Por Lucas Berlanza, publicado pelo Instituto Liberal
Antes de qualquer coisa, trago mais algumas reflexões sobre os últimos acontecimentos que nos jogaram naquele que é talvez o estágio mais confuso da enorme crise que vivemos.
Em primeiro lugar, importa entender que não existem soluções mágicas e uma sociedade deve perseguir, não o Paraíso, mas a configuração de poderes e interesses que se choquem e controlem uns aos outros – os pesos e contrapesos. No Brasil, todos os poderes estão bastante combalidos moralmente, uns mais do que outros; nesse jogo, incluímos também a imprensa. Por que dizemos isso? Pelo seguinte: setores da direita estão disseminando que há interesses claros da Globo e da JBS – inclusive suspeita por se beneficiar da turbulência no mercado decorrente do estardalhaço político-midiático que ajudou a gerar – em fazer barulho e derrubar Temer, interesses supostamente ligados aos do PT e de Lula (muito embora estes últimos passem longe de estar ilesos nas delações da JBS). Ressaltaram também estranhezas na conduta de Janot e dos procuradores de Brasília.
Tudo isso pode ser verdade e, se for, que se apure e todos sejam punidos; deduzir disso, porém, que Temer é inocente, é vão. Numa sociedade doente, de interesses doentes, seus pesos e contrapesos também acabam sendo doentes, mas nem por isso deixam de levar a efeito essa função. Eduardo Cunha nos ajudou a derrubar Dilma Rousseff, acolhendo o pedido de impeachment. Hoje, seja qual for o motivo que tiver levado à delação ou à divulgação midiática, o presidente da República, chefe de Estado e de Governo em um sistema presidencialista, foi pego em flagrante e está moralmente maculado com evidências consistentes contra ele. Em qualquer país civilizado, ele se retiraria, para o bem nacional. É mesmo um utilitarismo questionável em seus próprios termos acreditar que sua permanência seja mais interessante. Mantenho: Temer deve sair.
Reconheço, é claro, que NENHUMA escolha que o país faça nesse momento está isenta de riscos. A permanência de Temer em um governo que corre riscos de sangrar tende a ser prejudicial ao país.

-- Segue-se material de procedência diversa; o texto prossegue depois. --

/-- The bitmaps of both ends are known: the new width and lanes, notice DEGRADE, and a resend; the port is ACTIVE again (R268,
R271, R301). A width that the port may not run leaves it narrowing: it is then declared dead (R273). -/
def narrowed (n : Nat) (s : State) : State :=
  match widthSet s n with
  | none => s
  | some w =>
    let s := put (F.UBVOR_PSTAT_LANES n) w.2 (put (F.UBVOR_PSTAT_WIDTH n) (widthCode w.1)
      (put (F.UBVOR_PSTAT_GEN n) (portRt s n).gen (put (F.UBVOR_PSTAT_STATE n) 6 s)))
    let s := setPortRt n { portRt s n with narrowing := false, good := goodBoth s n } s
    sendDiscover n (classify n (resend n (portNotice n 10 w.2 0 s)))

/-- A TRAIN block arrives (R263 to R266, R268): in ID it builds the lane map and the choice of generation; in WIDTH and while
narrowing it carries the peer's bitmap. -/
def trainIn (n lane : Nat) (w0 : Nat) (nonce : Nat) (s : State) : State :=
  let p := portRt s n
  let s := setPortRt n { p with peerGood := bitsOf w0 32 16 } s
  if p.narrowing then narrowed n s
  else match portState s n with
  | 2 =>
    if nonce = p.nonce then setFault n 5 0xFFFF 0 s
    else
      let k := bitsOf w0 0 4
      let s := put ⟨R.UBVOR_LANEMAP n, 4 * k, 4⟩ lane s
      let s := setPortRt n { portRt s n with seen := p.seen ||| 2 ^ k, peerGens := bitsOf w0 4 2 } s
      let f := rf s (F.UBVOR_PSTAT_FAULT n)
      if genChosen (gensOffered (bitsOf p.cfg 1 2)) (bitsOf w0 4 2) = 0 then setFault n 7 0xFFFF 0 s
      else if f = 5 ∨ f = 7 then setFault n 0 0xFFFF 0 s else s
  | 6 =>
    let act := rf s (F.UBVOR_PSTAT_LANES n)
    let lost := act - (act &&& bitsOf w0 32 16)
    if lost = 0 then s else narrowed n (narrow n lost s)
  | _ => s

/-- TRAIN_BLOCK_RECEIVE (R259, R263, R265): on a wavelength, with its first word, its nonce and the header's ACK, which counts while the
port exchanges DATA blocks too (R270). -/
def execTrainBlockReceive (port : Fin 12) (lane : Fin 16) (w0 nonce : BitVec 64) (ack : BitVec 16) (s : State) :
    Host.Outcome State Fault Refusal :=
  if portState s port.val = 0 then .next s
  else .next (trainIn port.val lane.val w0.toNat nonce.toNat (if portUp s port.val then ackTo port.val ack.toNat s else s))

/-! ### Fibre faults (R266) -/

/-- Eight power readings as one register. -/
def powerWord (l : List (BitVec 8)) (from_ : Nat) : Nat :=
  (List.range 8).foldl (fun a i => a + (l.getD (from_ + i) 0x80).toNat * 2 ^ (8 * i)) 0

/-- The mean receive power of the lanes above LOS, in steps of 0.25 dBm. The spec does not say how it is rounded: where it is
not whole, a free value chooses between its neighbours (log 1). -/
def meanPower (s : State) (n : Nat) : Int × State :=
  let ls := lanesOf (lit s n)
  let sum := ls.foldl (fun a k => a + rxPower s n k) 0
  let f := drawFree s
  if ls.length = 0 then (0, s)
  else if sum.emod ls.length = 0 then (sum.ediv ls.length, s)
  else (sum.ediv ls.length + (f.1 % 2 : Nat), f.2)

/-- Whether the mean receive power of the lanes above LOS lies below LOW. -/
def lowPower (s : State) (n : Nat) : Bool :=
  let ls := lanesOf (lit s n)
  ls != [] && decide (ls.foldl (fun a k => a + rxPower s n k) 0 < power (rf s F.UBVOR_THRESH_LOW) * ls.length)

/-- The lanes whose receive power is below LOS. -/
def unlit (s : State) (n : Nat) : Nat := laneSet (fun k => decide (rxPower s n k < power (rf s F.UBVOR_THRESH_LOS)))

/-- Receive power below LOS on every lane (R266). -/
def dark (s : State) (n : Nat) : Bool := unlit s n == 0xFFFF

/-- The class of a port's fibres, in LIGHT and in ACTIVE (R266). -/
def fibreClass (s : State) (n : Nat) : Nat :=
  if 9 ≤ 16 - (lanesOf (lased s n)).length then 2
  else if dark s n then (if power (rf s F.UBVOR_THRESH_REV) < power (rf s (F.UBVOR_REVP_POWER n)) then 3 else 4)
  else if lowPower s n then 6 else 0

/-- The lanes a class concerns. -/
def classLanes (s : State) (n c : Nat) : Nat :=
  match c with
  | 2 => 0xFFFF - lased s n
  | 6 => lit s n
  | _ => 0xFFFF

/-- The measurements of a port are taken, in LIGHT and ACTIVE its fibres are classified (R266), and in ACTIVE a lane without light or
laser input is bad (R258, R268). -/
def measure (n : Nat) (rxp lsp : List (BitVec 8)) (rev : Nat) (s : State) : State :=
  let s := put (F.UBVOR_REVP_POWER n) rev
    (put (F.UBVOR_LSP_HI n) (powerWord lsp 8) (put (F.UBVOR_LSP_LO n) (powerWord lsp 0)
      (put (F.UBVOR_RXP_HI n) (powerWord rxp 8) (put (F.UBVOR_RXP_LO n) (powerWord rxp 0) s))))
  if portState s n ≠ 1 ∧ !portUp s n then s
  else
    let c := fibreClass s n
    let s := if c = rf s (F.UBVOR_PSTAT_FAULT n) then s
      else if c = 6 then
        let m := meanPower s n
        setFault n 6 (classLanes s n 6) (BitVec.ofInt 32 m.1).toNat m.2
      else setFault n c (classLanes s n c) 0 s
    let p := portRt s n
    let bad := laneSet (fun k => ((unlit s n).testBit k || !(lased s n).testBit k) && !p.bad.testBit k
      && (rf s (F.UBVOR_PSTAT_LANES n)).testBit k)
    if portUp s n ∧ bad ≠ 0 then narrow n bad s else s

As eleições diretas, que já condenamos e seguiremos condenando, representam uma alteração constitucional por casuísmo que é interessante para a narrativa dos petistas, usando o slogan das “Diretas Já” como se estivéssemos saindo do regime militar dos anos 80. É uma tentativa de armação para proteger o maior canalha que já governou este país, Lula, do peso da justiça.
A melhor solução de todas, em nossa opinião, e que defendemos, é a retirada de Temer o mais depressa possível e a realização de eleições indiretas, conforme manda a Constituição. Contudo, também aí, é claro, contando com os congressistas deploráveis que temos, há riscos potenciais; nada que, frisamos, nos convença a abandonar os limites constitucionais, única maneira que ainda temos de nos agarrar a alguma normalidade e buscar alguma previsibilidade. Haveria condições de, usando os meios de que dispomos, sob a forma de redes sociais e movimentos organizados, pressionar nossos políticos para que não elejam um presidente comprometido, quer nas investigações da Lava Jato, quer com os interesses que pretendem travá-la.
Assistimos à última edição do programa Painel, de William Waack, da Globo News. Um dos convidados foi José Eduardo Faria, pós-doutor em Direito e especialista da FGV de São Paulo. Com respeitável e lúcida participação ao longo de todo o programa, ele deu uma escorregada feia na reta final. Disse que o candidato ideal a ser encontrado para eleições indiretas seria uma “reserva moral” da nossa classe política, sem menções na Lava Jato, algum estadista experimentado que não tivesse mais ambições de poder notórias e que pudesse conciliar o nosso Congresso com uma agenda sensata de reformas. Tendo sido perguntado quem seria essa figura mítica e que nos parece impossível de ser encontrada, ele consentiu em admitir o nome do ex-presidente Fernando Henrique Cardoso.
Só pode ser piada. Em primeiro lugar, porque FHC tem algumas citações na Lava Jato, embora a maioria das irregularidades associadas a seu nome já possa estar criminalmente prescrita. Em segundo lugar, porque não é possível, em plena evidência dos escombros em que se encontra a Nova República, alçar ao poder novamente um senhor que tem totais ligações com a consumação da identidade assumida por essa fase de nossa trajetória política. Uma figura que volta e meia se apieda dos infames protagonistas contemporâneos de nosso drama, a ponto de sair em defesa de Lula e ser a personificação mais perfeita da pusilanimidade no combate ao histrionismo do partido da estrela vermelha. A personificação mais perfeita do PSDB, atingido em cheio nas últimas delações, o ícone de um Brasil que, a despeito de seus acertos – que existiram -, deve acabar. Deixem, pois, que acabe.